I suggest avoiding installation in a subdomain. It’s unusual and may lead to problems; others can perhaps confirm? In your situation, I’d prefer to use a separate, temporary domain name, e.g. exampletest.com, and install there.
There’s more to moving the test site than you’ve mentioned, but there’s plenty of guidance available: http://codex.wordpress.org/Moving_WordPress
The key thing you’ve missed is going through the database and changing all the URLs held there. That could include, for example, the URLs of uploaded images in your test posts, hyperlinks from post to post etc.
Thread Starter
Jeremy
(@jfairbrass)
I’m a bit confused as to why using a subdomain for my test site is more problematic than using a separate domain. Surely a domain is a domain, whether it’s test.example.com or exampletest.com? Either way, it needs to be changed from what it currently is, into http://www.example.com when I’m ready to go live, right? So surely the steps for changing it would be the same?

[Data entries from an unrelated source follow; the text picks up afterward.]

/-! ### State.setEval -/

@[simp] theorem State.setEval_pending (s : State) (r : RoomId) (x : EvalRecord) : (s.setEval r x).pending = s.pending := rfl
@[simp] theorem State.setEval_run (s : State) (r : RoomId) (x : EvalRecord) : (s.setEval r x).run = s.run := rfl
@[simp] theorem State.setEval_resetPin (s : State) (r : RoomId) (x : EvalRecord) : (s.setEval r x).resetPin = s.resetPin := rfl
@[simp] theorem State.setEval_baud (s : State) (r : RoomId) (x : EvalRecord) : (s.setEval r x).baud = s.baud := rfl
@[simp] theorem State.setEval_setup (s : State) (r : RoomId) (x : EvalRecord) : (s.setEval r x).setup = s.setup := rfl
@[simp] theorem State.setEval_stored (s : State) (r : RoomId) (x : EvalRecord) : (s.setEval r x).stored = s.stored := rfl
@[simp] theorem State.setEval_store (s : State) (r : RoomId) (x : EvalRecord) : (s.setEval r x).store = s.store := rfl
@[simp] theorem State.setEval_startCause (s : State) (r : RoomId) (x : EvalRecord) : (s.setEval r x).startCause = s.startCause := rfl
@[simp] theorem State.setEval_address (s : State) (r : RoomId) (x : EvalRecord) : (s.setEval r x).address = s.address := rfl
@[simp] theorem State.setEval_programmed (s : State) (r : RoomId) (x : EvalRecord) : (s.setEval r x).programmed = s.programmed := rfl
@[simp] theorem State.setEval_clock (s : State) (r : RoomId) (x : EvalRecord) : (s.setEval r x).clock = s.clock := rfl
@[simp] theorem State.setEval_timetables (s : State) (r : RoomId) (x : EvalRecord) : (s.setEval r x).timetables = s.timetables := rfl
@[simp] theorem State.setEval_pressure (s : State) (r : RoomId) (x : EvalRecord) : (s.setEval r x).pressure = s.pressure := rfl
@[simp] theorem State.setEval_notices (s : State) (r : RoomId) (x : EvalRecord) : (s.setEval r x).notices = s.notices := rfl
@[simp] theorem State.setEval_arb (s : State) (r : RoomId) (x : EvalRecord) : (s.setEval r x).arb = s.arb := rfl
@[simp] theorem State.setEval_signs (s : State) (r : RoomId) (x : EvalRecord) : (s.setEval r x).signs = s.signs := rfl
@[simp] theorem State.setEval_lines (s : State) (r : RoomId) (x : EvalRecord) : (s.setEval r x).lines = s.lines := rfl
@[simp] theorem State.setEval_quiet (s : State) (r : RoomId) (x : EvalRecord) : (s.setEval r x).quiet = s.quiet := rfl
@[simp] theorem State.setEval_ports (s : State) (r : RoomId) (x : EvalRecord) : (s.setEval r x).ports = s.ports := rfl
@[simp] theorem State.setEval_port (s : State) (r : RoomId) (x : EvalRecord) (q : Port) : (s.setEval r x).port q = s.port q := rfl
@[simp] theorem State.setEval_timetable (s : State) (r : RoomId) (x : EvalRecord) (r' : RoomId) : (s.setEval r x).timetable r' = s.timetable r' := rfl
@[simp] theorem State.setEval_sign (s : State) (r : RoomId) (x : EvalRecord) (i' : SignId) : (s.setEval r x).sign i' = s.sign i' := rfl
@[simp] theorem State.setEval_line (s : State) (r : RoomId) (x : EvalRecord) (l' : LineId) : (s.setEval r x).line l' = s.line l' := rfl
@[simp] theorem State.setEval_roomSetup (s : State) (r : RoomId) (x : EvalRecord) (r' : RoomId) : (s.setEval r x).roomSetup r' = s.roomSetup r' := rfl
@[simp] theorem State.setEval_mapping (s : State) (r : RoomId) (x : EvalRecord) (i' : SignId) : (s.setEval r x).mapping i' = s.mapping i' := rfl
@[simp] theorem State.setEval_lineSetup (s : State) (r : RoomId) (x : EvalRecord) (l' : LineId) : (s.setEval r x).lineSetup l' = s.lineSetup l' := rfl
@[simp] theorem State.setEval_portSetup (s : State) (r : RoomId) (x : EvalRecord) (q : Port) : (s.setEval r x).portSetup q = s.portSetup q := rfl

/-! ### State.setSign -/

@[simp] theorem State.setSign_pending (s : State) (i : SignId) (x : SignRecord) : (s.setSign i x).pending = s.pending := rfl
@[simp] theorem State.setSign_run (s : State) (i : SignId) (x : SignRecord) : (s.setSign i x).run = s.run := rfl
@[simp] theorem State.setSign_resetPin (s : State) (i : SignId) (x : SignRecord) : (s.setSign i x).resetPin = s.resetPin := rfl
@[simp] theorem State.setSign_baud (s : State) (i : SignId) (x : SignRecord) : (s.setSign i x).baud = s.baud := rfl
@[simp] theorem State.setSign_setup (s : State) (i : SignId) (x : SignRecord) : (s.setSign i x).setup = s.setup := rfl
@[simp] theorem State.setSign_stored (s : State) (i : SignId) (x : SignRecord) : (s.setSign i x).stored = s.stored := rfl
@[simp] theorem State.setSign_store (s : State) (i : SignId) (x : SignRecord) : (s.setSign i x).store = s.store := rfl
@[simp] theorem State.setSign_startCause (s : State) (i : SignId) (x : SignRecord) : (s.setSign i x).startCause = s.startCause := rfl
@[simp] theorem State.setSign_address (s : State) (i : SignId) (x : SignRecord) : (s.setSign i x).address = s.address := rfl
@[simp] theorem State.setSign_programmed (s : State) (i : SignId) (x : SignRecord) : (s.setSign i x).programmed = s.programmed := rfl
@[simp] theorem State.setSign_clock (s : State) (i : SignId) (x : SignRecord) : (s.setSign i x).clock = s.clock := rfl
@[simp] theorem State.setSign_timetables (s : State) (i : SignId) (x : SignRecord) : (s.setSign i x).timetables = s.timetables := rfl
@[simp] theorem State.setSign_evals (s : State) (i : SignId) (x : SignRecord) : (s.setSign i x).evals = s.evals := rfl
@[simp] theorem State.setSign_pressure (s : State) (i : SignId) (x : SignRecord) : (s.setSign i x).pressure = s.pressure := rfl
@[simp] theorem State.setSign_notices (s : State) (i : SignId) (x : SignRecord) : (s.setSign i x).notices = s.notices := rfl
@[simp] theorem State.setSign_arb (s : State) (i : SignId) (x : SignRecord) : (s.setSign i x).arb = s.arb := rfl
@[simp] theorem State.setSign_lines (s : State) (i : SignId) (x : SignRecord) : (s.setSign i x).lines = s.lines := rfl
@[simp] theorem State.setSign_quiet (s : State) (i : SignId) (x : SignRecord) : (s.setSign i x).quiet = s.quiet := rfl
@[simp] theorem State.setSign_ports (s : State) (i : SignId) (x : SignRecord) : (s.setSign i x).ports = s.ports := rfl
@[simp] theorem State.setSign_port (s : State) (i : SignId) (x : SignRecord) (q : Port) : (s.setSign i x).port q = s.port q := rfl
@[simp] theorem State.setSign_timetable (s : State) (i : SignId) (x : SignRecord) (r' : RoomId) : (s.setSign i x).timetable r' = s.timetable r' := rfl
@[simp] theorem State.setSign_eval (s : State) (i : SignId) (x : SignRecord) (r' : RoomId) : (s.setSign i x).eval r' = s.eval r' := rfl
@[simp] theorem State.setSign_line (s : State) (i : SignId) (x : SignRecord) (l' : LineId) : (s.setSign i x).line l' = s.line l' := rfl
@[simp] theorem State.setSign_roomSetup (s : State) (i : SignId) (x : SignRecord) (r' : RoomId) : (s.setSign i x).roomSetup r' = s.roomSetup r' := rfl
@[simp] theorem State.setSign_mapping (s : State) (i : SignId) (x : SignRecord) (i' : SignId) : (s.setSign i x).mapping i' = s.mapping i' := rfl
@[simp] theorem State.setSign_lineSetup (s : State) (i : SignId) (x : SignRecord) (l' : LineId) : (s.setSign i x).lineSetup l' = s.lineSetup l' := rfl
@[simp] theorem State.setSign_portSetup (s : State) (i : SignId) (x : SignRecord) (q : Port) : (s.setSign i x).portSetup q = s.portSetup q := rfl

Please note that I would not need to move the actual WP files or change the database name at all. So the steps at http://codex.wordpress.org/Moving_WordPress mostly would not apply, as they are talking about moving the WP files from one location/folder on the server to another, or from one server to another server, which I would not be doing. I’d keep the files in the same folder on the same server, but simply change the URL (which will also require me to make some modifications to my domain settings with my web provider, which I can easily do).
I found a couple of plugins that seem to be designed to help change the URL when moving WP:
http://wordpress.org/extend/plugins/wordpress-move/
http://wordpress.org/extend/plugins/velvet-blues-update-urls/
I think I could use one of those to take care of the URL change for me.
In my original post above, I asked whether I could safely activate the multisite functionality (via that line in wp-config.php) after I’d built the site and changed the URL to make it live. I think the answer to that question is yes, right? In other words, it’s not necessary for me to activate multisite straight away after installing WP – I can first build my site with a non-network installation, creating all my pages and content and everything, and once it’s all done and I make the site live, I can afterwards (at any time) add that line to wp-config.php to enable the network functionality???? And then start creating the additional websites to the network that I want?
That way, I’d avoid some of the complications of changing the URL of a multisite WP, which, from what I can gather, is much more complicated to do than changing the URL of a non-multisite WP – right?
(Hope that makes sense!)
If you use a subdomain install for your test site, such as http://test.example.com, then you cannot choose to use the popular sub-domain install (in which user sites have URLs such as http://user1.example.com).
You cannot choose Sub-domain Install (for a domain-based network) in the following cases:
The WordPress URL contains a path, not just a domain. (That is, WordPress is not installed in a document root, or you are not using the URL of that document root.)
http://codex.wordpress.org/Before_You_Create_A_Network
You’d get away with it OK if you were prepared to limit yourself to a Sub-directory install (where user site names are like http://test.example.com/user1).
Thread Starter
Jeremy
(@jfairbrass)
Okay, I still don’t really get this, and I’m wondering if perhaps we’re not on the same page as each other. 🙂
First of all, with your quote above about subdomain multisite installs not working when the URL contains a path: I do understand that, but it doesn’t apply to me, as I’ll install WP into the document root, not into any subfolder or path. So no problems there.
I still don’t see why I can’t first install WP with a test subdomain (test.example.com) *without* enabling multisite – so WP is just an old fashioned, regular, non-network installation – then build the site how want it, then change the URL to http://www.example.com (using those plugins I mentioned previously for helping to change the URL) – and THEN, finally, turn on multisite by editing the wp-config.php file. Why wouldn’t that work? Because in this scenario, I’m taking an installation that uses http://www.example.com and turning *that* into a multisite setup, with http://www.example.com being the primary domain there. WordPress, at that stage, has no knowledge anymore of the old test.example.com domain – right?
Everything I’ve read at http://codex.wordpress.org/Before_You_Create_A_Network and http://codex.wordpress.org/Create_A_Network suggests that this should work fine. :S
Installing single site in test.example.com, MOVING it as single site to example.com and THEN turning on Multisite will work.